In short, trained pipelines let you analyze context-specific information, eg if a `Span` is person name, a word is a verb, etc.

How is that done? Under the hood, **spaCy** has statistical models to make those predictions. Usually, pipelines are used to get part-of-speech (*POS*) tags, syntactic dependencies, named entities, ...

Pipelines are trained on large datasets and can be updated to fine-tune predictions.

Downloading pretrained pipelines can be done with the command `spacy download` command (see more [here](https://spacy.io/usage/processing-pipelines)), and in code, can be loaded with `spacy.load('')` function (returns an `nlp` object)
The pipeline also contains the vocabulary, and various information about it.
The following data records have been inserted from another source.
-- ==== Sys2Proof/Machine/Crypto.lean ====
section
/-! DEFINITION. Keys, counter blocks, line and block tags, key-use counts, block headers and the choice of codes (05 R136-R145;
06 R165-R181). -/

namespace Sys2Proof.Machine

/-! ### Keys (06 R165) -/

/-- Working key K(r, e) and hash key H(r, e) of range `r` (16 the device range) (06 R165). -/
def workingKey (root : BitVec 256) (r e : Nat) : BitVec 256 :=
  BitVec.ofNat 256 (ofBe (kdf root "DMWK" (be 1 r ++ be 3 e) 256))
def hashKey (root : BitVec 256) (r e : Nat) : List Byte := kdf root "DMWH" (be 1 r ++ be 3 e) 128

/-- Extent key X(r, b, g) and extent hash key Y(r, b, g) (06 R165, R172). -/
def extentKey (root : BitVec 256) (r b g : Nat) : BitVec 256 :=
  BitVec.ofNat 256 (ofBe (kdf root "DMXK" (be 1 r ++ be 5 b ++ be 2 g) 256))
def extentHashKey (root : BitVec 256) (r b g : Nat) : List Byte := kdf root "DMXH" (be 1 r ++ be 5 b ++ be 2 g) 128

/-- The number that a page has in counter blocks, AD blocks and tags: a page of the device range has its device range page
number (06 R168). -/
def pageNo (p : Nat) : Nat := if p < ownPages then p else p - ownPages

/-- A counter block (06 R167): TYPE, PAGE, MAJOR, LINE, MINOR, BLOCK. -/
def counterBlock (type page major line minor block : Nat) : BitVec 128 :=
  BitVec.ofNat 128 (type % 4 * 2 ^ 126 + page % 2 ^ 40 * 2 ^ 86 + major % 2 ^ 48 * 2 ^ 38 + line % 64 * 2 ^ 32
    + minor % 64 * 2 ^ 26 + block % 256)

/-! ### Lines (06 R167, R169, R170, R173) -/

/-- Ciphertext of a line: four blocks of keystream, none in a bypass range (06 R167, R173). -/
def lineCipher (key : BitVec 256) (page major line minor : Nat) (bypass : Bool) (d : Line) : List Byte :=
  let x := le 64 d.toNat
  if bypass then x
  else xorBytes x ((List.range 4).map fun b => aes key (counterBlock 0 page major line minor b)).flatten

/-- The AD block of a line tag (06 R170). DESIGN CHOICE: it and the ciphertext enter GHASH byte 0 first, bits [7:0] of the AD block
being its byte 0; the table gives bit numbers only (log 65). -/
def lineAd (page line minor range major : Nat) (poison bypass : Bool) : List Byte :=
  le 16 (page % 2 ^ 40 + line % 64 * 2 ^ 40 + minor % 64 * 2 ^ 46 + b2n poison * 2 ^ 52 + b2n bypass * 2 ^ 53
    + range % 32 * 2 ^ 54 + major % 2 ^ 48 * 2 ^ 64)

/-- The line tag, of which the sideband keeps the first 7 bytes (06 R169, R170). -/
def lineTag (root : BitVec 256) (range epoch page major line minor : Nat) (poison bypass : Bool) (d : Line) : List Byte :=
  let k := workingKey root range epoch
  let ct := lineCipher k page major line minor bypass d
  xorBytes (ghash (hashKey root range epoch)
      (lineAd page line minor range major poison bypass :: (blocks16 ct ++ [lengthBlock 128 512])))
    (aes k (counterBlock 2 page major line minor 0))

/-- Device 9's symbol: MAC, MINOR, POISON, BYPASS (06 R169). -/
def sidebandSymbol (x : LineSide) : BitVec 64 :=
  BitVec.ofNat 64 (x.mac.toNat + x.minor % 64 * 2 ^ 56 + b2n x.poison * 2 ^ 62 + b2n x.bypass * 2 ^ 63)

/-- Device 8's symbol: the XOR of the symbols of devices 0-7 and 9 (04 R101). -/
def chipParity (symbols : List (BitVec 64)) : BitVec 64 := symbols.foldl (· ^^^ ·) 0

/-- The ten symbols of a line in one copy (04 R101; 06 R169): ciphertext on devices 0-7, chip parity on 8, the sideband on 9. -/
def lineSymbols (ct : List Byte) (side : LineSide) : List (BitVec 64) :=
  let data := (List.range 8).map fun d => BitVec.ofNat 64 (ofLe ct (8 * d) 8)
  data ++ [chipParity (data ++ [sidebandSymbol side]), sidebandSymbol side]

/-- Rebuild the symbol of device `d` from the others (04 R104, step 1). -/
def chipRebuild (symbols : List (BitVec 64)) (d : Nat) : List (BitVec 64) :=
  symbols.set d (chipParity (symbols.set d 0))

/-- Count AES blocks computed under the newest key, or the older one, of the range of a page while encrypting. Once the newer epoch
is open, the older key's count has stopped (06 R181). -/
def useKey (p epoch blocks : Nat) (s : State) : State :=
  match keyRangeOf s (4096 * p) with
  | some r => s.modRange r fun x => if epoch = x.epoch then { x with useNew := x.useNew + blocks } else x
  | none => s

/-- AES blocks of one line: four of keystream and one tag mask; of a block of SIZE sectors; of a raw block. -/
def lineBlocks : Nat := 5
def blockBlocks (size : Nat) : Nat := if size = 16 then 257 else (size * 256 - 32) / 16 + 1

/-- The sideband a write of a line leaves: it is encrypted under these counters (06 R170, R176). -/
def sideOf (s : State) (line minor epoch major : Nat) (poison : Bool) (d : Line) : LineSide :=
  let r := (keyRangeOf s (64 * line)).getD 16
  let k := s.range r
  { minor := minor, poison := poison, bypass := k.bypass
    mac := BitVec.ofNat 56 (ofLe (lineTag k.root r epoch (pageNo (line / 64)) major (line % 64) minor poison k.bypass d) 0 7) }

/-! ### Blocks (05 R136-R139; 06 R171, R172) -/

/-- SIZE of a block whose stream has `l` bytes (05 R138); 16 is raw. -/
def blockSize (l : Nat) : Nat := if l ≤ 3808 then (32 + l + 255) / 256 else 16

/-- Header bytes 16-31 (05 R136, R137). A raw block's first AD block has the same form, with LENGTH, TABLES and ENGINE zero (06
R171). -/
def headerTail (b : BlockSeal) : List Byte :=
  let raw := b.made.size == 16
  le 6 b.major ++ le 3 b.epoch ++ le 2 (if raw then 0 else b.made.stream.length)
    ++ le 1 ((if raw then 0 else if b.made.dynamic then 2 else 1) + 4 * b2n b.bypass)
    ++ le 1 (if raw then 0 else b.made.engine) ++ le 1 1 ++ le 2 0

/-- What is encrypted: the stream and its padding to the end of the last sector, or the 4,096 bytes of a raw block (05 R136,
R138). -/
def blockPlain (made : BlockMade) (page : List Byte) : List Byte :=
  if made.size = 16 then page else made.stream ++ zeros (made.size * 256 - 32 - made.stream.length)

/-- The stored bytes of what is encrypted (06 R167, R171, R173). -/
def blockCipher (key : BitVec 256) (page major : Nat) (bypass : Bool) (d : List Byte) : List Byte :=
  if bypass then d
  else xorBytes d ((List.range ((d.length + 15) / 16)).map fun b => aes key (counterBlock 1 page major 0 0 b)).flatten

/-- The block MAC, or the raw tag (06 R171): two AD blocks, the encrypted bytes, the length block, and the mask. -/
def blockTag (key : BitVec 256) (hkey : List Byte) (page range : Nat) (b : BlockSeal) (d : List Byte) : List Byte :=
  let ct := blockCipher key page b.major b.bypass d
  xorBytes
    (ghash hkey (headerTail b :: le 16 (page % 2 ^ 40 + range % 32 * 2 ^ 40) :: (blocks16 ct ++ [lengthBlock 256 (8 * ct.length)])))
    (aes key (counterBlock 3 page b.major 0 0 0))

/-- The stored sectors of a compressed block: its header and the encrypted stream (05 R136). -/
def blockBytes (key : BitVec 256) (page : Nat) (b : BlockSeal) : List Byte :=
  le 16 b.tag.toNat ++ headerTail b ++ blockCipher key page b.major b.bypass (blockPlain b.made [])

/-- The bytes of a page. -/
def pageBytes (s : State) (p : Nat) : List Byte := Memory.readBytes s.mem (4096 * p) 4096

/-- The tag that a stored block of a page must have: under K(r, e) in Tier W, under X(r, b, g) in Tier C (06 R171, R172). -/
def sealTag (s : State) (p tier : Nat) (b : BlockSeal) : BitVec 128 :=
  let r := (keyRangeOf s (4096 * p)).getD 16
  let k := s.range r
  let key := if tier = 2 then extentKey k.root r b.barge b.gen else workingKey k.root r b.epoch
  let hkey := if tier = 2 then extentHashKey k.root r b.barge b.gen else hashKey k.root r b.epoch
  BitVec.ofNat 128 (ofLe (blockTag key hkey (pageNo p) r b (blockPlain b.made (pageBytes s p))) 0 16)

/-- Seal a block for its place (06 R171, R172, R175): EPOCH is zero in Tier C. -/
def sealBlock (s : State) (p tier barge gen epoch major : Nat) (made : BlockMade) : BlockSeal :=
  let r := (keyRangeOf s (4096 * p)).getD 16
  let b : BlockSeal := {
    made := made, major := major, epoch := if tier = 2 then 0 else epoch, bypass := (s.range r).bypass
    barge := barge, gen := gen, tag := 0 }
  { b with tag := sealTag s p tier b }

/-- The block that stands for a page matches its tag and decodes to the page (05 R137; 06 R174). -/
def sealOk (s : State) (p : Nat) : Bool :=
  let e := s.page p
  match e.block with
  | some b => b.tag == sealTag s p e.tier { b with bypass := (s.range ((keyRangeOf s (4096 * p)).getD 16)).bypass }
  | none => true

/-- Slot of a raw block's tag in the tag sector of its warm barge or cold chunk (05 R139). -/
def tagSlot (g : Geometry) (tier loc start : Nat) : Nat :=
  if tier = 1 then loc % max 1 (warmSectors g) / 16 else (loc % 8 * 16 + start) / 16

/-- The tag sector of a warm barge of width `w`: the last of its data space (05 R139). -/
def warmTagSector (w : Nat) : Nat := 16 * (w - 2) - 1

/-! ### The choice of codes (05 R143-R145) -/

/-- The range history takes one committed block (05 R143). -/
def historyUpdate (p sFix sDyn : Nat) (s : State) : State :=
  match keyRangeOf s (4096 * p) with
  | some r => s.modRange r fun x =>
      { x with histG := x.histG - x.histG / 16 + ((sFix : Int) - sDyn), histP := min (x.histP + 1) 1024 }
  | none => s

/-- The adaptive rule would choose dynamic codes (05 R144). -/
def wantsDynamic (k : KeyRange) : Bool := decide (1024 ≤ k.histP) && decide (16 ≤ k.histG)

/-- Dynamic codes are used: the adaptive rule, not forced static, and no brace (05 R144, R145). -/
def usesDynamic (s : State) (p : Nat) : Bool :=
  match keyRangeOf s (4096 * p) with
  | some r => wantsDynamic (s.range r) && !(s.range r).codecStatic && !s.power.brace
  | none => false

/-- What engine `e` makes of a page (05 R136, R138, R143-R145): the parse of its microcode, the sector counts of both kinds of
codes, and the stream in the codes chosen. -/
def makeBlock (s : State) (e p : Nat) : BlockMade :=
  let ver := s.lm.clusterVer.getD (e / 8) 0
  let bytes := pageBytes s p
  let fix := pageStream ver false bytes
  let dyn := pageStream ver true bytes
  let d := usesDynamic s p
  let stream := if d then dyn else fix
  let size := blockSize stream.length
  { size := size, sFix := blockSize fix.length, sDyn := blockSize dyn.length, dynamic := d, engine := e
    stream := if size = 16 then [] else stream }

/-- A page stored raw after a verification mismatch (05 R141). -/
def rawBlock (s : State) (e p : Nat) : BlockMade := { makeBlock s e p with size := 16, stream := [] }

end Sys2Proof.Machine
end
In **spaCy**, attributes suffixed with "_" return string values, without underscore, it will only return an integer ID value.

Some other exemple of what can be retrieved by a trained pipeline (apart from POS tags) are: dependency (`.dep_` like subjet, object, ...), syntactic head token (`.head`, parent token), named entities (`.ents`).

**Load a pipeline**

In [None]:
nlp = spacy.load("fr_core_news_sm")
text = person.notice
doc = nlp(text)
print(doc)

**Predict language annotation**

In [None]:
nlp = spacy.load("fr_core_news_sm")
text = person.notice
doc = nlp(text)

for token in doc[0:15]:
    token_text = token.text
    token_pos = token.pos_
    token_dep = token.dep_
    
    # This is for formatting only
    print(f"{token_text:<12}{token_pos:<10}{token_dep:<10}")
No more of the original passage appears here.